Workflow: Titan first published
Current questions and issues:
- Why is SOLR and ES off by a few records each day?
- CP is searching with a 4 hour offset. This creates an issue comparing apples to apples.
- Why are we really off on yesterday's numbers (10-10-2018)?
- TODO: create a AWS metric based on a filter of the lambda log for data point created_date.

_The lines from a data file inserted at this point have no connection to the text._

-- ==== Sys2Proof/Tests/Slice0.lean ====
section
/-! SUPPORT. The model's own tests. Expected values come from the spec: encodings of 30_encoding.md R91 and R96, vectors of
95_test_vectors.md, named at each test. A `witness_` theorem shows, for the obligation it is named after, states and
operands that meet its hypotheses, each clause at a boundary of its range. -/

namespace Sys2Proof.Tests

open Sys2Proof.Machine

/-! ### Helpers -/

/-- A byte string from the spec's hex notation, zero-padded on the right. -/
def hex (n : Nat) (s : String) : ByteStr n := Vector.ofFn fun j => ((parseHex s.toList).getD []).getD j.val 0

/-- A tracked field loaded with a byte string. -/
def loaded16 (s : String) : Tracked 16 4 := .full (hex 16 s)

/-- BCD_TEXT loaded with characters. -/
def text (s : String) : Tracked 16 4 := .full (Vector.ofFn fun j => (ascii s.toList).getD j.val 0)

/-- The reset system with another engine, IDLE. -/
def idle (e : Engine) : State := { State.reset with engine := e }

/-- The reset system with command word `p` pending and `n` slots left. -/
def busy (p : Word) (n : Nat) : State := idle { Engine.reset with phase := .busy p n }

/-- The state an outcome leads to; reset where it stops. -/
def after (o : Host.Outcome State Fault Refusal) : State :=
  match o with
  | .next s => s
  | .fault _ => State.reset
  | .refused _ => State.reset

/-- The stub VECTORS function of V-AKA-1, with its RES length. -/
def stubVectors (len : BitVec 5) : VectorsPort := fun _ _ _ _ _ =>
  { res := hex 16 "0102030405060708", resLen := len, ck := hex 16 "11111111111111111111111111111111"
    ik := hex 16 "22222222222222222222222222222222", ak := hex 6 "0f0f0f0f0f0f", maca0 := zeroBytes 8
    macs0 := zeroBytes 8 }

/-- The stub F1 function of V-AKA-1. -/
def stubF1 (maca : String) : F1Port := fun _ _ _ _ _ _ => { maca := hex 8 maca, macs := zeroBytes 8 }

/-- The engine of V-AKA-1. -/
def akaEngine : Engine :=
  { Engine.reset with
    k := loaded16 "", opc := loaded16 "", rand := loaded16 ""
    autn := loaded16 "00112233445566778899aabbccddeeff", mcc := 1, mnc := 1 }

/-- The engine of V-KDF-1 with the given RES length and MCC. -/
def kdfEngine (n : BitVec 5) (mcc : BitVec 16) : Engine :=
  { Engine.reset with
    mcc := mcc, mnc := 1, resLen := n, rand := loaded16 "", res := loaded16 "", ck := loaded16 "", ik := loaded16 "" }

/-- An engine with the given text, NDIG and FILL. -/
def bcdEngine (s : String) (n : BitVec 5) (fill : BitVec 4) : Engine :=
  { Engine.reset with bcdText := text s, ndig := n, fill := fill }

/-! ### Ill-formed terms are refused (30_encoding.md R92, R96 to R99) -/

/-- KDF_RESSTAR's to ZEROIZE's words are no illegal words; their neighbours are. -/
theorem test_wf_illegal_word :
    (Instr.illegal 1).wf = false ∧ (Instr.illegal 6).wf = false ∧ (Instr.illegal 0).wf = true ∧
      (Instr.illegal 7).wf = true ∧ (Instr.illegal 0x101).wf = true := by decide

/-- EXEC names one of the six mnemonics, not an illegal word (R99); a command is no transaction. -/
theorem test_wf_line :
    (Line.exec (.illegal 0x107)).wf = false ∧ (Line.exec (.rd 0)).wf = false ∧ (Line.tx .zeroize).wf = false ∧
      (Line.exec .akaAuth).wf = true := by decide

/-- Ill-formed lines are not transcribed; nor is a hex string longer than its field. -/
theorem test_ill_formed_line_refused :
    transcribe [.exec (.illegal 0x107)] = none ∧ transcribe [.tx .zeroize] = none ∧
      transcribe [.load .bcdPacked (List.replicate 9 0)] = none := by decide +kernel

/-! ### Decoding, words written out from R91 and R96 -/

theorem test_decode_cmd_words :
    decodeTableWord 32 0x00000001 = some .kdfResstar ∧ decodeTableWord 32 0x00000002 = some .akaVerify ∧
      decodeTableWord 32 0x00000003 = some .akaAuth ∧ decodeTableWord 32 0x00000004 = some .bcdEnc ∧
      decodeTableWord 32 0x00000005 = some .bcdDec ∧ decodeTableWord 32 0x00000006 = some .zeroize := by decide

/-- The illegal words of V-ERR-1, and the first and last of the reserved opcodes. -/
theorem test_decode_illegal_words :
    decodeTableWord 32 0x00000107 = some (.illegal 0x107) ∧ decodeTableWord 32 0x00000101 = some (.illegal 0x101) ∧
      decodeTableWord 32 0x00000000 = some (.illegal 0) ∧ decodeTableWord 32 0x00000007 = some (.illegal 7) ∧
      decodeTableWord 32 0x000000FF = some (.illegal 0xFF) ∧
      decodeTableWord 32 0x80000001 = some (.illegal 0x80000001) := by decide

/-- KIND 00, OFF 0x10; KIND 01, OFF 0x0C, DATA 3; KIND 10, OFF 0x10, DATA 1. -/
theorem test_decode_hosttx :
    decodeTableWord 48 0b00_00010000_00000000000000000000000000000000 = some (.rd 0x10) ∧
      decodeTableWord 48 0b01_00001100_00000000000000000000000000000011 = some (.wr 0x0C 3) ∧
      decodeTableWord 48 0b10_00010000_00000000000000000000000000000001 = some (.poll 0x10 1) := by decide

/-- KIND 11 and an RD with DATA ≠ 0 are refused, each by its own name (R96). -/
theorem test_decode_refused :
    decodeTableWord 48 0b11_00010000_00000000000000000000000000000000 = none ∧
      decodeTx 0b11_00010000_00000000000000000000000000000000 = .error .kindReserved ∧
      decodeTx 0b00_00010000_00000000000000000000000000000001 = .error .rdDataNonzero := by decide

theorem test_encode :
    encode .akaAuth = .cmd32 0x00000003 ∧ encode (.illegal 0x107) = .cmd32 0x00000107 ∧
      encode (.rd 0xA0) = .hosttx 0x0a000000000 ∧ encode (.wr 0x30 0x465b5ce8) = .hosttx 0x130465b5ce8 ∧
      encode (.poll 0x10 1) = .hosttx 0x21000000001 := by decide

/-- The text of P7 gives the HOSTTX words the spec lists for it. -/
theorem test_assemble_p7 :
    assemble "LOAD BCD_TEXT, 3132333435        ; 12345\nWR BCD_CTRL, 0x0F05\nEXEC BCD_ENC\nWAIT\nRD STATUS -> 0x2" =
      some [0x1c031323334, 0x1c435000000, 0x1c800000000, 0x1cc00000000, 0x12800000f05, 0x10c00000004, 0x21000000001,
        0x01000000000] := by decide +kernel

/-- The example of R98: LOAD AUTN gives four writes, each word in lane order. -/
theorem test_load_autn :
    expandLine (.load .autn (hex 16 "00112233445566778899AABBCCDDEEFF").toList) =
      some [.wr 0x60 0x00112233, .wr 0x64 0x44556677, .wr 0x68 0x8899AABB, .wr 0x6C 0xCCDDEEFF] := by decide +kernel

/-! ### Instructions, one step each -/

/-- V-SHA: the digest of "abc". -/
theorem test_sha256_abc :
    sha256 (ascii "abc".toList) =
      (hex 32 "ba7816bf8f01cfea414140de5dae2223b00361a396177a9cb410ff61f20015ad").toList := by decide +kernel

/-- V-KDF-1: RES\* of the document's fixture, and STATUS. -/
theorem test_kdf_fixture :
    (let e := (after (exec .kdfResstar (idle (kdfEngine 16 1)))).engine
     e.resstar = hex 16 "c94847957e7f80782e87002b2946aadb" ∧ statusWord e = 0x12) := by decide +kernel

- NOTE: Research spreadsheet ("Ad hoc") numbers are not truth
Some data points:
Date | Ad hoc | SOLR | ES | SQL | CP |
---|---|---|---|---|---|
9-19 | 166 | 168 | 168 | 160 | |
9-26 | 140 | 135 | 135 | 135 | |
10-3 | 245 | 244 | 244 | 247 | |
10-9 | 105 | 115 | 108 | 108 | 108 |
10-10 | 163 | 127 | 101 | 101 | 104 |
2-11 | 181 | 181 | 182 | ||
2-12 | 142 | 142 | 142 | ||
2-13 | 134 | 134 | 134 | ||
3-11 | 130 | 130 | 130 | ||
3-12 | 141 | 141 | 141 | ||
3-13 | 158 | 158 | 158 | ||
3-14 | 102 | 102 | 102 | ||
3-15 | 1 | 1 | 1 | ||
3-18 | 164 | 149 | 149 | ||
3-19 | 118 | 66 | 66 |
1. Research Team
- Add new data
- Hit the publish button in RT
- Fill out Google Form to update stats spreadsheet
Stats spreadsheet keeps a running count by data of "published since" Titans.
[deprecated]
Metrics tab of Publisher Data 2.0 spreadsheet, manually add up publishing count for each person
2. Research Tool
Data point: FirstPublishedDate
Solr query for first published on any given day:
http://34.193.177.135:8983/solr/master-graph-2/select?indent=on&q=DocumentType:Candidate%20AND%20FirstPublishedDate:[2018-09-11T00:00:00Z%20TO%202018-09-12T00:00:00Z]%20AND%20MasterGraphChecker:true&sort=FirstPublishedDate%20ASC&wt=json
Or if you do through the SOLR web interface (http://34.193.177.135:8983/solr/#/master-graph-2/query
):
DocumentType:Candidate AND FirstPublishedDate:[2018-09-11T00:00:00Z TO 2018-09-12T00:00:00Z] AND MasterGraphChecker:true
in the q
input area.
3. Pipeline
Data point: created_data
The Data Pipeline is charge of transitioning and transforming data from RT to CP.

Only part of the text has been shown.